Shift 2D Grid
Given a 2D grid of size m x n and an integer k. You need to shift the grid k times.
In one shift operation:
Element at grid[i][j] moves to grid[i][j + 1].
Element at grid[i][n - 1] moves to grid[i + 1][0].
Element at grid[m - 1][n - 1] moves to grid[0][0].
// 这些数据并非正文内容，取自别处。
-- ==== Sys2Proof/Laws/Chain.lean ====
section
/-! SUPPORT. Chains: a split keeps the slices, a trim takes one, and the chain edit of a commit puts one slice
in at the cursor. -/

namespace Sys2Proof.Machine

@[simp] theorem chainLength_nil : chainLength [] = 0 := rfl

@[simp] theorem chainLength_cons (r : SegRec) (c : List SegRec) :
    chainLength (r :: c) = r.count + chainLength c := by simp [chainLength]

@[simp] theorem chainLength_append (c d : List SegRec) :
    chainLength (c ++ d) = chainLength c + chainLength d := by simp [chainLength]

/-- A chain cut at a position keeps its slices, and the front has as many as the position says (R9). -/
theorem chainLength_split (c : List SegRec) (k : Nat) (h : k ≤ chainLength c) :
    chainLength (chainSplit c k).1 = k ∧
      chainLength (chainSplit c k).1 + chainLength (chainSplit c k).2 = chainLength c := by
  induction c generalizing k with
  | nil => simp_all [chainSplit]
  | cons r rest ih =>
    simp only [chainLength_cons] at h
    simp only [chainSplit]
    split
    · simp_all
    · split
      · simp; omega
      · have := ih (k - r.count) (by omega)
        simp only [chainLength_cons]
        omega

/-- A trim takes one slice off a chain whose first record has any (R10). -/
theorem chainLength_trim (r : SegRec) (c : List SegRec) (h : 0 < r.count) :
    chainLength (trimFront (r :: c)) + 1 = chainLength (r :: c) := by
  simp only [trimFront]
  split
  · simp; omega
  · simp; omega

/-! ### The slices a chain stands for -/

@[simp] theorem slicesOf_nil : slicesOf [] = [] := rfl

/-- The slices of one record. -/
abbrev recSlices (r : SegRec) : List (Nat × Nat) := (List.range r.count).map fun k => (r.block, r.first + k)

@[simp] theorem slicesOf_cons (r : SegRec) (c : List SegRec) : slicesOf (r :: c) = recSlices r ++ slicesOf c := by
  simp [slicesOf]

@[simp] theorem slicesOf_append (c d : List SegRec) : slicesOf (c ++ d) = slicesOf c ++ slicesOf d := by
  simp [slicesOf]

@[simp] theorem length_slicesOf (c : List SegRec) : (slicesOf c).length = chainLength c := by
  induction c with
  | nil => rfl
  | cons r rest ih => simp [ih]

/-- The slices of a record cut in two. -/
theorem recSlices_cut (r : SegRec) {k : Nat} (h : k ≤ r.count) :
    recSlices { r with count := k } = (recSlices r).take k ∧
      recSlices { r with first := r.first + k, count := r.count - k } = (recSlices r).drop k := by
  constructor
  · simp [recSlices, ← List.map_take, List.take_range, Nat.min_eq_left h]
  · apply List.ext_getElem
    · simp
    · intro n h1 h2
      simp
      omega

/-- A chain cut at a position is its slices cut there (R9). -/
theorem slicesOf_split (c : List SegRec) (k : Nat) :
    slicesOf (chainSplit c k).1 = (slicesOf c).take k ∧ slicesOf (chainSplit c k).2 = (slicesOf c).drop k := by
  induction c generalizing k with
  | nil => simp [chainSplit]
  | cons r rest ih =>
    simp only [chainSplit]
    split
    · simp_all
    · split
      · rename_i h
        have := recSlices_cut r (Nat.le_of_lt h)
        simp only [slicesOf_cons, slicesOf_nil, List.append_nil, this.1, this.2]
        constructor
        · rw [List.take_append_of_le_length (by simp; omega)]
        · rw [List.drop_append_of_le_length (by simp; omega)]
      · rename_i h
        have hr : (recSlices r).length = r.count := by simp
        simp only [slicesOf_cons, (ih (k - r.count)).1, (ih (k - r.count)).2, List.take_append, List.drop_append,
          hr]
        constructor
        · rw [List.take_of_length_le (l := recSlices r) (by omega)]
        · rw [List.drop_of_length_le (l := recSlices r) (by omega), List.nil_append]

/-- A record that grows takes the next slice of its block (R13). -/
theorem slicesOf_growLast (front : List SegRec) (b i : Nat) (h : extendsLast front b i = true) :
    slicesOf (growLast front) = slicesOf front ++ [(b, i)] := by
  rcases List.eq_nil_or_concat front with rfl | ⟨c, r, rfl⟩
  · simp [extendsLast] at h
  · simp only [extendsLast, List.concat_eq_append, List.getLast?_append, List.getLast?_singleton, Option.some_or,
      Bool.and_eq_true, beq_iff_eq] at h
    simp [growLast, recSlices, List.range_succ, h.1, h.2]

/-- A trim takes the first slice off a chain whose first record has any (R10). -/
theorem slicesOf_trim (c : List SegRec) (h : ∀ r ∈ c, 1 ≤ r.count) :
    slicesOf (trimFront c) = (slicesOf c).drop 1 := by
  cases c with
  | nil => rfl
  | cons r rest =>
    have hr := h r (by simp)
    simp only [trimFront]
    split
    · have : r.count = 1 := by omega
      simp [recSlices, this]
    · have := (recSlices_cut r hr).2
      simp only [slicesOf_cons, this]
      rw [List.drop_append_of_le_length (by simp; omega)]

/-- Cutting leaves no empty record after the cut. -/
theorem chainSplit_pos (c : List SegRec) (k : Nat) (h : ∀ r ∈ c, 1 ≤ r.count) :
    ∀ r ∈ (chainSplit c k).2, 1 ≤ r.count := by
  induction c generalizing k with
  | nil => simp [chainSplit]
  | cons r rest ih =>
    simp only [chainSplit]
    split
    · exact h
    · split
      · intro q hq
        rcases List.mem_cons.mp hq with rfl | hq
        · simp; omega
        · exact h q (by simp [hq])
      · exact ih _ fun q hq => h q (by simp [hq])

/-- The chain edit of a commit puts the slice in at the cursor, and by overwrite takes the one after it
(R9, R10, R13, R14). -/
theorem slicesOf_chainEdit (x : Letter) (p : Pass) (b i : Nat) (h : ∀ r ∈ x.chain, 1 ≤ r.count) :
    slicesOf (chainEdit x p b i).chain = (slicesOf x.chain).take x.cursor ++ (b, i) ::
      (slicesOf x.chain).drop (if p.mode = .overwrite then x.cursor + 1 else x.cursor) := by
  have hs := slicesOf_split x.chain x.cursor
  have hp := chainSplit_pos x.chain x.cursor h
  have back : slicesOf (if (p.mode == .overwrite) = true then trimFront (chainSplit x.chain x.cursor).2
      else (chainSplit x.chain x.cursor).2) =
      (slicesOf x.chain).drop (if p.mode = .overwrite then x.cursor + 1 else x.cursor) := by
    by_cases hm : p.mode = .overwrite
    · simp [hm, slicesOf_trim _ hp, hs.2]
    · simp [hm, hs.2]
  simp only [chainEdit, slicesOf_append, back]
  split
  · rename_i he
    simp only [Bool.and_eq_true] at he
    simp [slicesOf_growLast _ _ _ he.2, hs.1]
  · simp [hs.1, recSlices]

/-- A position lies inside a record where the chain falls into a front, that record and a rest so. -/
theorem chainInside_iff (c : List SegRec) (k : Nat) :
    (chainInside c k).isSome = true ↔ ∃ front r rest, c = front ++ r :: rest ∧ chainLength front < k ∧
      k < chainLength front + r.count := by
  induction c generalizing k with
  | nil => simp [chainInside]
  | cons q c ih =>
    simp only [chainInside]
    split
    · simp_all
    · split
      · simp only [Option.isSome_some, true_iff]
        exact ⟨[], q, c, by simp, by simp; omega, by simp; omega⟩
      · rw [ih]
        constructor
        · rintro ⟨f, r, d, rfl, h1, h2⟩
          exact ⟨q :: f, r, d, by simp, by simp; omega, by simp; omega⟩
        · rintro ⟨f, r, d, he, h1, h2⟩
          cases f with
          | nil =>
            simp only [List.nil_append, List.cons.injEq] at he
            obtain ⟨rfl, rfl⟩ := he
            simp at h2
            omega
          | cons g f =>
            simp only [List.cons_append, List.cons.injEq] at he
            obtain ⟨rfl, rfl⟩ := he
            simp only [chainLength_cons] at h1 h2
            exact ⟨f, r, d, rfl, by omega, by omega⟩

end Sys2Proof.Machine
end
Return the 2D grid after applying shift operation k times.
Example 1:
Input: grid = [[1,2,3],[4,5,6],[7,8,9]], k = 1
Output: [[9,1,2],[3,4,5],[6,7,8]]
Example 2:
Input: grid = [[3,8,1,9],[19,7,2,5],[4,6,11,10],[12,0,21,13]], k = 4
Output: [[12,0,21,13],[3,8,1,9],[19,7,2,5],[4,6,11,10]]
Example 3:
Input: grid = [[1,2,3],[4,5,6],[7,8,9]], k = 9
Output: [[1,2,3],[4,5,6],[7,8,9]]
Constraints:
m == grid.length
n == grid[i].length
1 <= m <= 50
1 <= n <= 50
-1000 <= grid[i][j] <= 1000
0 <= k <= 100
思路一:新建一个数组,长度 = 原长度 + 移位长度,二维数组的值依次赋给这个一维数组,最后求解即可。移位长度 = 给定的 k 次数 % 数组的列。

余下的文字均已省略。